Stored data

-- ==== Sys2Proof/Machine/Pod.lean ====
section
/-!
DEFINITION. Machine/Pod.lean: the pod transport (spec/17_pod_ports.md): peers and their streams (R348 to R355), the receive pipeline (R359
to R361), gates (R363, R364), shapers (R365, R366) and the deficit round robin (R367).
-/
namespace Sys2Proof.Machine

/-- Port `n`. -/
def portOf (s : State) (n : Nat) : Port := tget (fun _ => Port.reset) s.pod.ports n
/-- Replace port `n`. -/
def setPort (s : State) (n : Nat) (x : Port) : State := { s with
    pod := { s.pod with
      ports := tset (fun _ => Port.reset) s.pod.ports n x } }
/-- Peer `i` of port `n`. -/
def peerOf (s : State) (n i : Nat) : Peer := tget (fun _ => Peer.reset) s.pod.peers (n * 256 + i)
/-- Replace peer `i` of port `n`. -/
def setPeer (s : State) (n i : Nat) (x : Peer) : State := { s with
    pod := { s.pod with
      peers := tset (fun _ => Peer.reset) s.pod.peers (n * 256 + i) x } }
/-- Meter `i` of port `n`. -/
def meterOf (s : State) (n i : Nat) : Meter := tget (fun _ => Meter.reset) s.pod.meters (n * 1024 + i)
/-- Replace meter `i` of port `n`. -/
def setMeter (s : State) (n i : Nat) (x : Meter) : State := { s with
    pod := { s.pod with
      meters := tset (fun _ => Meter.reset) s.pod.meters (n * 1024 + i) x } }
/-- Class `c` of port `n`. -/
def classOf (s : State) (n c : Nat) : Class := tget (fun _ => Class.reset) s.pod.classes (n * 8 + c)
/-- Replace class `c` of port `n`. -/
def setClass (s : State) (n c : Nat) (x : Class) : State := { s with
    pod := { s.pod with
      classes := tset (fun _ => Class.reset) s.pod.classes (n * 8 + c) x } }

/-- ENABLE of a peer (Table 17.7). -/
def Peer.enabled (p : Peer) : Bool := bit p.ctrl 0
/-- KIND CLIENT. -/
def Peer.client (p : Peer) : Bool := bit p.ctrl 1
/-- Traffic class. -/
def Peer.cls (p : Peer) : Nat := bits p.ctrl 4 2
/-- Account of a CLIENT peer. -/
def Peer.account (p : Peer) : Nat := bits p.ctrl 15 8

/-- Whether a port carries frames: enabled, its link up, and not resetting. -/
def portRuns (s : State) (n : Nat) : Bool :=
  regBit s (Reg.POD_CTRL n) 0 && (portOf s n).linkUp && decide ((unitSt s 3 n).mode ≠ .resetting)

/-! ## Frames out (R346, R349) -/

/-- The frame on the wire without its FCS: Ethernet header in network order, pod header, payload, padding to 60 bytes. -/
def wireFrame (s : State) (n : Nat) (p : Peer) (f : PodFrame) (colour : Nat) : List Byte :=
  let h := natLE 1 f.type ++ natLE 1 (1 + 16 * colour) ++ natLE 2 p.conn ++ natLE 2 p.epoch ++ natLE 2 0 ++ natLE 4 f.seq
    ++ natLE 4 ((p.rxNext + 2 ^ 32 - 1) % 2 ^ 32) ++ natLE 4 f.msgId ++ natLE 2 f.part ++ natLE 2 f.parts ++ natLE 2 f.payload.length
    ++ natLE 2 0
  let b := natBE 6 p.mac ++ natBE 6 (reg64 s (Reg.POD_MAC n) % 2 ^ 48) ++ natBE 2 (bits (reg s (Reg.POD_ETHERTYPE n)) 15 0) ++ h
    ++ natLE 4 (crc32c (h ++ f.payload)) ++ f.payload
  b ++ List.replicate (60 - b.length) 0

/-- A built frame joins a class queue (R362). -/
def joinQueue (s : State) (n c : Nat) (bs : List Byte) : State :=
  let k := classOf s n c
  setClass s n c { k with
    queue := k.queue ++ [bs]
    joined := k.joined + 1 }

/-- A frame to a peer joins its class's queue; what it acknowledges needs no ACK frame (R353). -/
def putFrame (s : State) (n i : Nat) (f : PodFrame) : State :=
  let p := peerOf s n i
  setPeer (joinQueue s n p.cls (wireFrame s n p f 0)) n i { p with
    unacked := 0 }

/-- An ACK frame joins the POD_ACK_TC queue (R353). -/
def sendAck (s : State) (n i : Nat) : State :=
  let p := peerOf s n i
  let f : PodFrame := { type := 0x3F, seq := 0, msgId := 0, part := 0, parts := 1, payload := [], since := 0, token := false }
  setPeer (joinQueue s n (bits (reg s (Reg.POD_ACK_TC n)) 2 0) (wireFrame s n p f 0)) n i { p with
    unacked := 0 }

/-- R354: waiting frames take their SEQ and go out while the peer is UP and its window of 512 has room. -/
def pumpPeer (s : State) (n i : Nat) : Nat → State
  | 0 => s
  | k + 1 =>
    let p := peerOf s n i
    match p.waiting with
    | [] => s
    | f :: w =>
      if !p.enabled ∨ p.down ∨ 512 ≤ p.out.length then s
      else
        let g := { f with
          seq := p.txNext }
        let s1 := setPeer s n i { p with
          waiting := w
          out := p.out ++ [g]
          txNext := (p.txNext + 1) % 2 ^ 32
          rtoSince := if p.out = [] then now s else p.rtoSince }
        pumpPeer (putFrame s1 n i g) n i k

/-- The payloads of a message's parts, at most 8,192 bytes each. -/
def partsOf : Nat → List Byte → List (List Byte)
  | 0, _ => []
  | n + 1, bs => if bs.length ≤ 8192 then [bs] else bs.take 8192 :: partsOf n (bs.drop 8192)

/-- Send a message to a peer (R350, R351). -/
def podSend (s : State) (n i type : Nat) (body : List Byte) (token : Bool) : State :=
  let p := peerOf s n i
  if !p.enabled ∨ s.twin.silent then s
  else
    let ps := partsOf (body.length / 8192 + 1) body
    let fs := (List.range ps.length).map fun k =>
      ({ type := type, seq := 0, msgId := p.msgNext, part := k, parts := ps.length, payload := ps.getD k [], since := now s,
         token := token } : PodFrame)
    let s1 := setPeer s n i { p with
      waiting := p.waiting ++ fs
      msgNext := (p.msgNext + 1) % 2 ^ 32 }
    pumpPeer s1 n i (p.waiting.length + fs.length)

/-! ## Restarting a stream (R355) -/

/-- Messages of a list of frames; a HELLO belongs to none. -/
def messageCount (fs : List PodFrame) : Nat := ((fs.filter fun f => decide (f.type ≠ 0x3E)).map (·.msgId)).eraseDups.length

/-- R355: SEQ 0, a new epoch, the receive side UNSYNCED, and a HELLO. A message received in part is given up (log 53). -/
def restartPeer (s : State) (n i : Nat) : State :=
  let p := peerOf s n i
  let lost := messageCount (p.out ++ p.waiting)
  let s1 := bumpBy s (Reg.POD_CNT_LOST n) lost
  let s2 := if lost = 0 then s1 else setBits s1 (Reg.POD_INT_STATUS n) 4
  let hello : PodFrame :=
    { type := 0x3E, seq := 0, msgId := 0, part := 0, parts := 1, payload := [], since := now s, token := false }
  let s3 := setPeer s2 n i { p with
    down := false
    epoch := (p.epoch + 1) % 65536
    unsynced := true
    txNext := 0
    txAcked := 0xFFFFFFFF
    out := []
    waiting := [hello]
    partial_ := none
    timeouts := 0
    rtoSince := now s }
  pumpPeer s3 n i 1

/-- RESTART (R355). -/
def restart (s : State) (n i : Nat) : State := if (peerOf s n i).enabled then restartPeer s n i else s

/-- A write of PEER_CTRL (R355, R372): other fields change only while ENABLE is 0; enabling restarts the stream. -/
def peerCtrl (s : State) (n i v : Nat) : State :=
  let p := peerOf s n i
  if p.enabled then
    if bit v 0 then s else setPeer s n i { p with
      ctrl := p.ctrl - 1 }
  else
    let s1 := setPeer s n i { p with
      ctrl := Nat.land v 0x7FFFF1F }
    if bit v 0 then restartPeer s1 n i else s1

** WORK TO COMPLETE **
Nothing is to be left out; every record above must be repeated exactly.

** TASK ANSWER **
-- ==== Sys2Proof/Machine/Pod.lean ====
section
/-!
DEFINITION. Machine/Pod.lean: the pod transport (spec/17_pod_ports.md): peers and their streams (R348 to R355), the receive pipeline (R359
to R361), gates (R363, R364), shapers (R365, R366) and the deficit round robin (R367).
-/
namespace Sys2Proof.Machine

/-- Port `n`. -/
def portOf (s : State) (n : Nat) : Port := tget (fun _ => Port.reset) s.pod.ports n
/-- Replace port `n`. -/
def setPort (s : State) (n : Nat) (x : Port) : State := { s with
    pod := { s.pod with
      ports := tset (fun _ => Port.reset) s.pod.ports n x } }
/-- Peer `i` of port `n`. -/
def peerOf (s : State) (n i : Nat) : Peer := tget (fun _ => Peer.reset) s.pod.peers (n * 256 + i)
/-- Replace peer `i` of port `n`. -/
def setPeer (s : State) (n i : Nat) (x : Peer) : State := { s with
    pod := { s.pod with
      peers := tset (fun _ => Peer.reset) s.pod.peers (n * 256 + i) x } }
/-- Meter `i` of port `n`. -/
def meterOf (s : State) (n i : Nat) : Meter := tget (fun _ => Meter.reset) s.pod.meters (n * 1024 + i)
/-- Replace meter `i` of port `n`. -/
def setMeter (s : State) (n i : Nat) (x : Meter) : State := { s with
    pod := { s.pod with
      meters := tset (fun _ => Meter.reset) s.pod.meters (n * 1024 + i) x } }
/-- Class `c` of port `n`. -/
def classOf (s : State) (n c : Nat) : Class := tget (fun _ => Class.reset) s.pod.classes (n * 8 + c)
/-- Replace class `c` of port `n`. -/
def setClass (s : State) (n c : Nat) (x : Class) : State := { s with
    pod := { s.pod with
      classes := tset (fun _ => Class.reset) s.pod.classes (n * 8 + c) x } }

/-- ENABLE of a peer (Table 17.7). -/
def Peer.enabled (p : Peer) : Bool := bit p.ctrl 0
/-- KIND CLIENT. -/
def Peer.client (p : Peer) : Bool := bit p.ctrl 1
/-- Traffic class. -/
def Peer.cls (p : Peer) : Nat := bits p.ctrl 4 2
/-- Account of a CLIENT peer. -/
def Peer.account (p : Peer) : Nat := bits p.ctrl 15 8

/-- Whether a port carries frames: enabled, its link up, and not resetting. -/
def portRuns (s : State) (n : Nat) : Bool :=
  regBit s (Reg.POD_CTRL n) 0 && (portOf s n).linkUp && decide ((unitSt s 3 n).mode ≠ .resetting)

/-! ## Frames out (R346, R349) -/

/-- The frame on the wire without its FCS: Ethernet header in network order, pod header, payload, padding to 60 bytes. -/
def wireFrame (s : State) (n : Nat) (p : Peer) (f : PodFrame) (colour : Nat) : List Byte :=
  let h := natLE 1 f.type ++ natLE 1 (1 + 16 * colour) ++ natLE 2 p.conn ++ natLE 2 p.epoch ++ natLE 2 0 ++ natLE 4 f.seq
    ++ natLE 4 ((p.rxNext + 2 ^ 32 - 1) % 2 ^ 32) ++ natLE 4 f.msgId ++ natLE 2 f.part ++ natLE 2 f.parts ++ natLE 2 f.payload.length
    ++ natLE 2 0
  let b := natBE 6 p.mac ++ natBE 6 (reg64 s (Reg.POD_MAC n) % 2 ^ 48) ++ natBE 2 (bits (reg s (Reg.POD_ETHERTYPE n)) 15 0) ++ h
    ++ natLE 4 (crc32c (h ++ f.payload)) ++ f.payload
  b ++ List.replicate (60 - b.length) 0

/-- A built frame joins a class queue (R362). -/
def joinQueue (s : State) (n c : Nat) (bs : List Byte) : State :=
  let k := classOf s n c
  setClass s n c { k with
    queue := k.queue ++ [bs]
    joined := k.joined + 1 }

/-- A frame to a peer joins its class's queue; what it acknowledges needs no ACK frame (R353). -/
def putFrame (s : State) (n i : Nat) (f : PodFrame) : State :=
  let p := peerOf s n i
  setPeer (joinQueue s n p.cls (wireFrame s n p f 0)) n i { p with
    unacked := 0 }

/-- An ACK frame joins the POD_ACK_TC queue (R353). -/
def sendAck (s : State) (n i : Nat) : State :=
  let p := peerOf s n i
  let f : PodFrame := { type := 0x3F, seq := 0, msgId := 0, part := 0, parts := 1, payload := [], since := 0, token := false }
  setPeer (joinQueue s n (bits (reg s (Reg.POD_ACK_TC n)) 2 0) (wireFrame s n p f 0)) n i { p with
    unacked := 0 }

/-- R354: waiting frames take their SEQ and go out while the peer is UP and its window of 512 has room. -/
def pumpPeer (s : State) (n i : Nat) : Nat → State
  | 0 => s
  | k + 1 =>
    let p := peerOf s n i
    match p.waiting with
    | [] => s
    | f :: w =>
      if !p.enabled ∨ p.down ∨ 512 ≤ p.out.length then s
      else
        let g := { f with
          seq := p.txNext }
        let s1 := setPeer s n i { p with
          waiting := w
          out := p.out ++ [g]
          txNext := (p.txNext + 1) % 2 ^ 32
          rtoSince := if p.out = [] then now s else p.rtoSince }
        pumpPeer (putFrame s1 n i g) n i k

/-- The payloads of a message's parts, at most 8,192 bytes each. -/
def partsOf : Nat → List Byte → List (List Byte)
  | 0, _ => []
  | n + 1, bs => if bs.length ≤ 8192 then [bs] else bs.take 8192 :: partsOf n (bs.drop 8192)

/-- Send a message to a peer (R350, R351). -/
def podSend (s : State) (n i type : Nat) (body : List Byte) (token : Bool) : State :=
  let p := peerOf s n i
  if !p.enabled ∨ s.twin.silent then s
  else
    let ps := partsOf (body.length / 8192 + 1) body
    let fs := (List.range ps.length).map fun k =>
      ({ type := type, seq := 0, msgId := p.msgNext, part := k, parts := ps.length, payload := ps.getD k [], since := now s,
         token := token } : PodFrame)
    let s1 := setPeer s n i { p with
      waiting := p.waiting ++ fs
      msgNext := (p.msgNext + 1) % 2 ^ 32 }
    pumpPeer s1 n i (p.waiting.length + fs.length)

/-! ## Restarting a stream (R355) -/

/-- Messages of a list of frames; a HELLO belongs to none. -/
def messageCount (fs : List PodFrame) : Nat := ((fs.filter fun f => decide (f.type ≠ 0x3E)).map (·.msgId)).eraseDups.length

/-- R355: SEQ 0, a new epoch, the receive side UNSYNCED, and a HELLO. A message received in part is given up (log 53). -/
def restartPeer (s : State) (n i : Nat) : State :=
  let p := peerOf s n i
  let lost := messageCount (p.out ++ p.waiting)
  let s1 := bumpBy s (Reg.POD_CNT_LOST n) lost
  let s2 := if lost = 0 then s1 else setBits s1 (Reg.POD_INT_STATUS n) 4
  let hello : PodFrame :=
    { type := 0x3E, seq := 0, msgId := 0, part := 0, parts := 1, payload := [], since := now s, token := false }
  let s3 := setPeer s2 n i { p with
    down := false
    epoch := (p.epoch + 1) % 65536
    unsynced := true
    txNext := 0
    txAcked := 0xFFFFFFFF
    out := []
    waiting := [hello]
    partial_ := none
    timeouts := 0
    rtoSince := now s }
  pumpPeer s3 n i 1

/-- RESTART (R355). -/
def restart (s : State) (n i : Nat) : State := if (peerOf s n i).enabled then restartPeer s n i else s

/-- A write of PEER_CTRL (R355, R372): other fields change only while ENABLE is 0; enabling restarts the stream. -/
def peerCtrl (s : State) (n i v : Nat) : State :=
  let p := peerOf s n i
  if p.enabled then
    if bit v 0 then s else setPeer s n i { p with
      ctrl := p.ctrl - 1 }
  else
    let s1 := setPeer s n i { p with
      ctrl := Nat.land v 0x7FFFF1F }
    if bit v 0 then restartPeer s1 n i else s1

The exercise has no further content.